Install the following tools before running the h2oGPT installer.
1

Install Visual Studio 2022

Download Visual Studio 2022 Community and run the installer.
  1. Click Individual Components.
  2. Search for and select each of the following:
    • Windows 11 SDK (e.g. 10.0.22000.0)
    • C++ Universal Windows Platform support (for v143 build tools)
    • MSVC VS 2022 C++ x64/x86 build tools (latest)
    • C++ CMake tools for Windows
  3. Click Install. You do not need to launch Visual Studio when installation completes.
2

Install MinGW

Download the MinGW installer and run it.
  1. Select the following packages:
    • mingw32-base
    • mingw32-gcc-g++
  2. Go to Installation → Apply Changes.
3

Install Miniconda

Download and install Miniconda for Windows.
4

Install the latest NVIDIA driver (GPU only)

Download and install the latest NVIDIA driver for Windows. Confirm it works:
nvidia-smi

Install h2oGPT

Open the Miniconda shell (not PowerShell) as Administrator.
1

Add MinGW to your path

set path=%path%;c:\MinGW\msys\1.0\bin\
On some systems the correct path is c:\MinGW\bin\ instead.
2

Create the conda environment

conda create -n h2ogpt -y
conda activate h2ogpt
conda install python=3.10 -c conda-forge -y
python --version
python -c "import os, sys ; print('hello world')"
The output should show 3.10.xx and print hello world.
3

Install CUDA via conda (GPU only)

conda install cudatoolkit=11.8 -c conda-forge -y
set CUDA_HOME=%CONDA_PREFIX%
4

Install Git and clone h2oGPT

conda install -c conda-forge git
git clone https://github.com/h2oai/h2ogpt.git
cd h2ogpt
5

Set the PyTorch index URL

set PIP_EXTRA_INDEX_URL=https://download.pytorch.org/whl/cu118 https://huggingface.github.io/autogptq-index/whl/cu118/
6

Set llama_cpp_python build flags (GPU only)

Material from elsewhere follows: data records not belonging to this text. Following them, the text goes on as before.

-- ==== Sys2Proof/Laws/State.lean ====
section
/-! SUPPORT. What each named update of State leaves as it was, field by field, and what it writes. Every lemma holds by
rfl. -/

namespace Sys2Proof.Machine

variable (s : State)

@[simp] theorem reach_mi (d : Nat) : (s.reach d).mi = s.mi := rfl
@[simp] theorem reach_ca (d : Nat) : (s.reach d).ca = s.ca := rfl
@[simp] theorem reach_pm (d : Nat) : (s.reach d).pm = s.pm := rfl
@[simp] theorem reach_lc (d : Nat) : (s.reach d).lc = s.lc := rfl
@[simp] theorem reach_nt (d : Nat) : (s.reach d).nt = s.nt := rfl
@[simp] theorem reach_su (d : Nat) : (s.reach d).su = s.su := rfl
@[simp] theorem reach_fr (d : Nat) : (s.reach d).fr = s.fr := rfl
@[simp] theorem reach_nc (d : Nat) : (s.reach d).nc = s.nc := rfl
@[simp] theorem reach_cu (d : Nat) : (s.reach d).cu = s.cu := rfl
@[simp] theorem reach_pending (d : Nat) : (s.reach d).pending = s.pending := rfl

@[simp] theorem raiseRecord_now (k : Key) (r : Option (Int × Int)) : (raiseRecord k r s).now = s.now := rfl
@[simp] theorem raiseRecord_mi (k : Key) (r : Option (Int × Int)) : (raiseRecord k r s).mi = s.mi := rfl
@[simp] theorem raiseRecord_ca (k : Key) (r : Option (Int × Int)) : (raiseRecord k r s).ca = s.ca := rfl
@[simp] theorem raiseRecord_pm (k : Key) (r : Option (Int × Int)) : (raiseRecord k r s).pm = s.pm := rfl
@[simp] theorem raiseRecord_lc (k : Key) (r : Option (Int × Int)) : (raiseRecord k r s).lc = s.lc := rfl
@[simp] theorem raiseRecord_nt (k : Key) (r : Option (Int × Int)) : (raiseRecord k r s).nt = s.nt := rfl
@[simp] theorem raiseRecord_su (k : Key) (r : Option (Int × Int)) : (raiseRecord k r s).su = s.su := rfl
@[simp] theorem raiseRecord_nc (k : Key) (r : Option (Int × Int)) : (raiseRecord k r s).nc = s.nc := rfl
@[simp] theorem raiseRecord_cu (k : Key) (r : Option (Int × Int)) : (raiseRecord k r s).cu = s.cu := rfl
@[simp] theorem raiseRecord_pending (k : Key) (r : Option (Int × Int)) : (raiseRecord k r s).pending = s.pending := rfl

@[simp] theorem clearRecord_now (k : Key) : (clearRecord k s).now = s.now := rfl
@[simp] theorem clearRecord_mi (k : Key) : (clearRecord k s).mi = s.mi := rfl
@[simp] theorem clearRecord_ca (k : Key) : (clearRecord k s).ca = s.ca := rfl
@[simp] theorem clearRecord_pm (k : Key) : (clearRecord k s).pm = s.pm := rfl
@[simp] theorem clearRecord_lc (k : Key) : (clearRecord k s).lc = s.lc := rfl
@[simp] theorem clearRecord_nt (k : Key) : (clearRecord k s).nt = s.nt := rfl
@[simp] theorem clearRecord_su (k : Key) : (clearRecord k s).su = s.su := rfl
@[simp] theorem clearRecord_nc (k : Key) : (clearRecord k s).nc = s.nc := rfl
@[simp] theorem clearRecord_cu (k : Key) : (clearRecord k s).cu = s.cu := rfl
@[simp] theorem clearRecord_pending (k : Key) : (clearRecord k s).pending = s.pending := rfl

@[simp] theorem recomputeBudget_now : (recomputeBudget s).now = s.now := rfl
@[simp] theorem recomputeBudget_mi : (recomputeBudget s).mi = s.mi := rfl
@[simp] theorem recomputeBudget_pm : (recomputeBudget s).pm = s.pm := rfl
@[simp] theorem recomputeBudget_lc : (recomputeBudget s).lc = s.lc := rfl
@[simp] theorem recomputeBudget_nt : (recomputeBudget s).nt = s.nt := rfl
@[simp] theorem recomputeBudget_su : (recomputeBudget s).su = s.su := rfl
@[simp] theorem recomputeBudget_fr : (recomputeBudget s).fr = s.fr := rfl
@[simp] theorem recomputeBudget_nc : (recomputeBudget s).nc = s.nc := rfl
@[simp] theorem recomputeBudget_cu : (recomputeBudget s).cu = s.cu := rfl
@[simp] theorem recomputeBudget_pending : (recomputeBudget s).pending = s.pending := rfl

@[simp] theorem zeroTrims_now : (zeroTrims s).now = s.now := rfl
@[simp] theorem zeroTrims_mi : (zeroTrims s).mi = s.mi := rfl
@[simp] theorem zeroTrims_pm : (zeroTrims s).pm = s.pm := rfl
@[simp] theorem zeroTrims_lc : (zeroTrims s).lc = s.lc := rfl
@[simp] theorem zeroTrims_nt : (zeroTrims s).nt = s.nt := rfl
@[simp] theorem zeroTrims_su : (zeroTrims s).su = s.su := rfl
@[simp] theorem zeroTrims_fr : (zeroTrims s).fr = s.fr := rfl
@[simp] theorem zeroTrims_nc : (zeroTrims s).nc = s.nc := rfl
@[simp] theorem zeroTrims_cu : (zeroTrims s).cu = s.cu := rfl
@[simp] theorem zeroTrims_pending : (zeroTrims s).pending = s.pending := rfl

@[simp] theorem abandonRound_now : (abandonRound s).now = s.now := rfl
@[simp] theorem abandonRound_mi : (abandonRound s).mi = s.mi := rfl
@[simp] theorem abandonRound_ca : (abandonRound s).ca = s.ca := rfl
@[simp] theorem abandonRound_pm : (abandonRound s).pm = s.pm := rfl
@[simp] theorem abandonRound_lc : (abandonRound s).lc = s.lc := rfl
@[simp] theorem abandonRound_nt : (abandonRound s).nt = s.nt := rfl
@[simp] theorem abandonRound_fr : (abandonRound s).fr = s.fr := rfl
@[simp] theorem abandonRound_nc : (abandonRound s).nc = s.nc := rfl
@[simp] theorem abandonRound_cu : (abandonRound s).cu = s.cu := rfl
@[simp] theorem abandonRound_pending : (abandonRound s).pending = s.pending := rfl

@[simp] theorem startSampleTimer_now : (startSampleTimer s).now = s.now := rfl
@[simp] theorem startSampleTimer_ca : (startSampleTimer s).ca = s.ca := rfl
@[simp] theorem startSampleTimer_pm : (startSampleTimer s).pm = s.pm := rfl
@[simp] theorem startSampleTimer_lc : (startSampleTimer s).lc = s.lc := rfl
@[simp] theorem startSampleTimer_nt : (startSampleTimer s).nt = s.nt := rfl
@[simp] theorem startSampleTimer_su : (startSampleTimer s).su = s.su := rfl
@[simp] theorem startSampleTimer_fr : (startSampleTimer s).fr = s.fr := rfl
@[simp] theorem startSampleTimer_nc : (startSampleTimer s).nc = s.nc := rfl
@[simp] theorem startSampleTimer_cu : (startSampleTimer s).cu = s.cu := rfl
@[simp] theorem startSampleTimer_pending : (startSampleTimer s).pending = s.pending := rfl

@[simp] theorem startBeaconTimer_now (p : Nat) : (startBeaconTimer p s).now = s.now := rfl
@[simp] theorem startBeaconTimer_mi (p : Nat) : (startBeaconTimer p s).mi = s.mi := rfl
@[simp] theorem startBeaconTimer_ca (p : Nat) : (startBeaconTimer p s).ca = s.ca := rfl
@[simp] theorem startBeaconTimer_pm (p : Nat) : (startBeaconTimer p s).pm = s.pm := rfl
@[simp] theorem startBeaconTimer_nt (p : Nat) : (startBeaconTimer p s).nt = s.nt := rfl
@[simp] theorem startBeaconTimer_su (p : Nat) : (startBeaconTimer p s).su = s.su := rfl
@[simp] theorem startBeaconTimer_fr (p : Nat) : (startBeaconTimer p s).fr = s.fr := rfl
@[simp] theorem startBeaconTimer_nc (p : Nat) : (startBeaconTimer p s).nc = s.nc := rfl
@[simp] theorem startBeaconTimer_cu (p : Nat) : (startBeaconTimer p s).cu = s.cu := rfl
@[simp] theorem startBeaconTimer_pending (p : Nat) : (startBeaconTimer p s).pending = s.pending := rfl

@[simp] theorem unloadImage_now : (unloadImage s).now = s.now := rfl
@[simp] theorem unloadImage_mi : (unloadImage s).mi = s.mi := rfl
@[simp] theorem unloadImage_pm : (unloadImage s).pm = s.pm := rfl
@[simp] theorem unloadImage_lc : (unloadImage s).lc = s.lc := rfl
@[simp] theorem unloadImage_nt : (unloadImage s).nt = s.nt := rfl
@[simp] theorem unloadImage_su : (unloadImage s).su = s.su := rfl
@[simp] theorem unloadImage_cu : (unloadImage s).cu = s.cu := rfl
@[simp] theorem unloadImage_pending : (unloadImage s).pending = s.pending := rfl

@[simp] theorem loadImage_now (g : Setting) : (loadImage g s).now = s.now := rfl
@[simp] theorem loadImage_mi (g : Setting) : (loadImage g s).mi = s.mi := rfl
@[simp] theorem loadImage_pm (g : Setting) : (loadImage g s).pm = s.pm := rfl
@[simp] theorem loadImage_lc (g : Setting) : (loadImage g s).lc = s.lc := rfl
@[simp] theorem loadImage_nt (g : Setting) : (loadImage g s).nt = s.nt := rfl
@[simp] theorem loadImage_su (g : Setting) : (loadImage g s).su = s.su := rfl
@[simp] theorem loadImage_cu (g : Setting) : (loadImage g s).cu = s.cu := rfl
@[simp] theorem loadImage_pending (g : Setting) : (loadImage g s).pending = s.pending := rfl

@[simp] theorem beginLine_now (r : BitRate) (m : LineMode) : (beginLine r m s).now = s.now := rfl
@[simp] theorem beginLine_mi (r : BitRate) (m : LineMode) : (beginLine r m s).mi = s.mi := rfl
@[simp] theorem beginLine_ca (r : BitRate) (m : LineMode) : (beginLine r m s).ca = s.ca := rfl
@[simp] theorem beginLine_pm (r : BitRate) (m : LineMode) : (beginLine r m s).pm = s.pm := rfl
@[simp] theorem beginLine_nt (r : BitRate) (m : LineMode) : (beginLine r m s).nt = s.nt := rfl
@[simp] theorem beginLine_su (r : BitRate) (m : LineMode) : (beginLine r m s).su = s.su := rfl
@[simp] theorem beginLine_fr (r : BitRate) (m : LineMode) : (beginLine r m s).fr = s.fr := rfl
@[simp] theorem beginLine_nc (r : BitRate) (m : LineMode) : (beginLine r m s).nc = s.nc := rfl
@[simp] theorem beginLine_cu (r : BitRate) (m : LineMode) : (beginLine r m s).cu = s.cu := rfl
@[simp] theorem beginLine_pending (r : BitRate) (m : LineMode) : (beginLine r m s).pending = s.pending := rfl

set CMAKE_ARGS=-DGGML_CUDA=on -DCMAKE_CUDA_ARCHITECTURES=all
set GGML_CUDA=1
set FORCE_CMAKE=1
Building with all CUDA architectures takes time but is required — llama_cpp_python fails if all is omitted from CMAKE_CUDA_ARCHITECTURES.
7

Run the installer script

docs\windows_install.bat
To include GPL-licensed packages (PyMuPDF, etc.):
set GPLOK=1
docs\windows_install.bat
The script also contains instructions for enabling Microsoft Word/Excel support and Tesseract OCR. Open docs\windows_install.bat to review or customize the installation.

Notes

  • Models are cached in C:\Users\<user>\.cache\ (huggingface, chroma, torch, etc.).
  • For Windows paths in h2oGPT arguments, use absolute paths: --user_path=C:\Users\YourUsername\h2ogpt.
  • Use set CUDA_VISIBLE_DEVICES=0 to pin inference to a specific GPU.
  • If the model is using the GPU, python.exe appears in Compute (C) mode in nvidia-smi.

Troubleshooting

SSL certificate failure when connecting to Hugging Face Your organization may be blocking HuggingFace. Try using a proxy or see the HuggingFace transformers issue tracker. Import errors at startup Set PYTHONPATH in your launch script:
SET PYTHONPATH=.:src:%PYTHONPATH%
python generate.py ...
Using bash on Windows For easier command-line operations, install Git for Windows which includes bash and coreutils.

Environment variables

You can override any generate.py CLI argument by setting an environment variable prefixed with h2ogpt_:
  • n_jobs — number of cores for various tasks
  • OMP_NUM_THREADS — thread count for LLaMa
  • CUDA_VISIBLE_DEVICES — which GPUs to use (e.g. set CUDA_VISIBLE_DEVICES=0)
  • h2ogpt_server_name — set to your LAN IP address (e.g. 192.168.1.172) to expose h2oGPT on your local network
To shut down h2oGPT, go to the System tab in the UI, click Admin, then click Shutdown h2oGPT.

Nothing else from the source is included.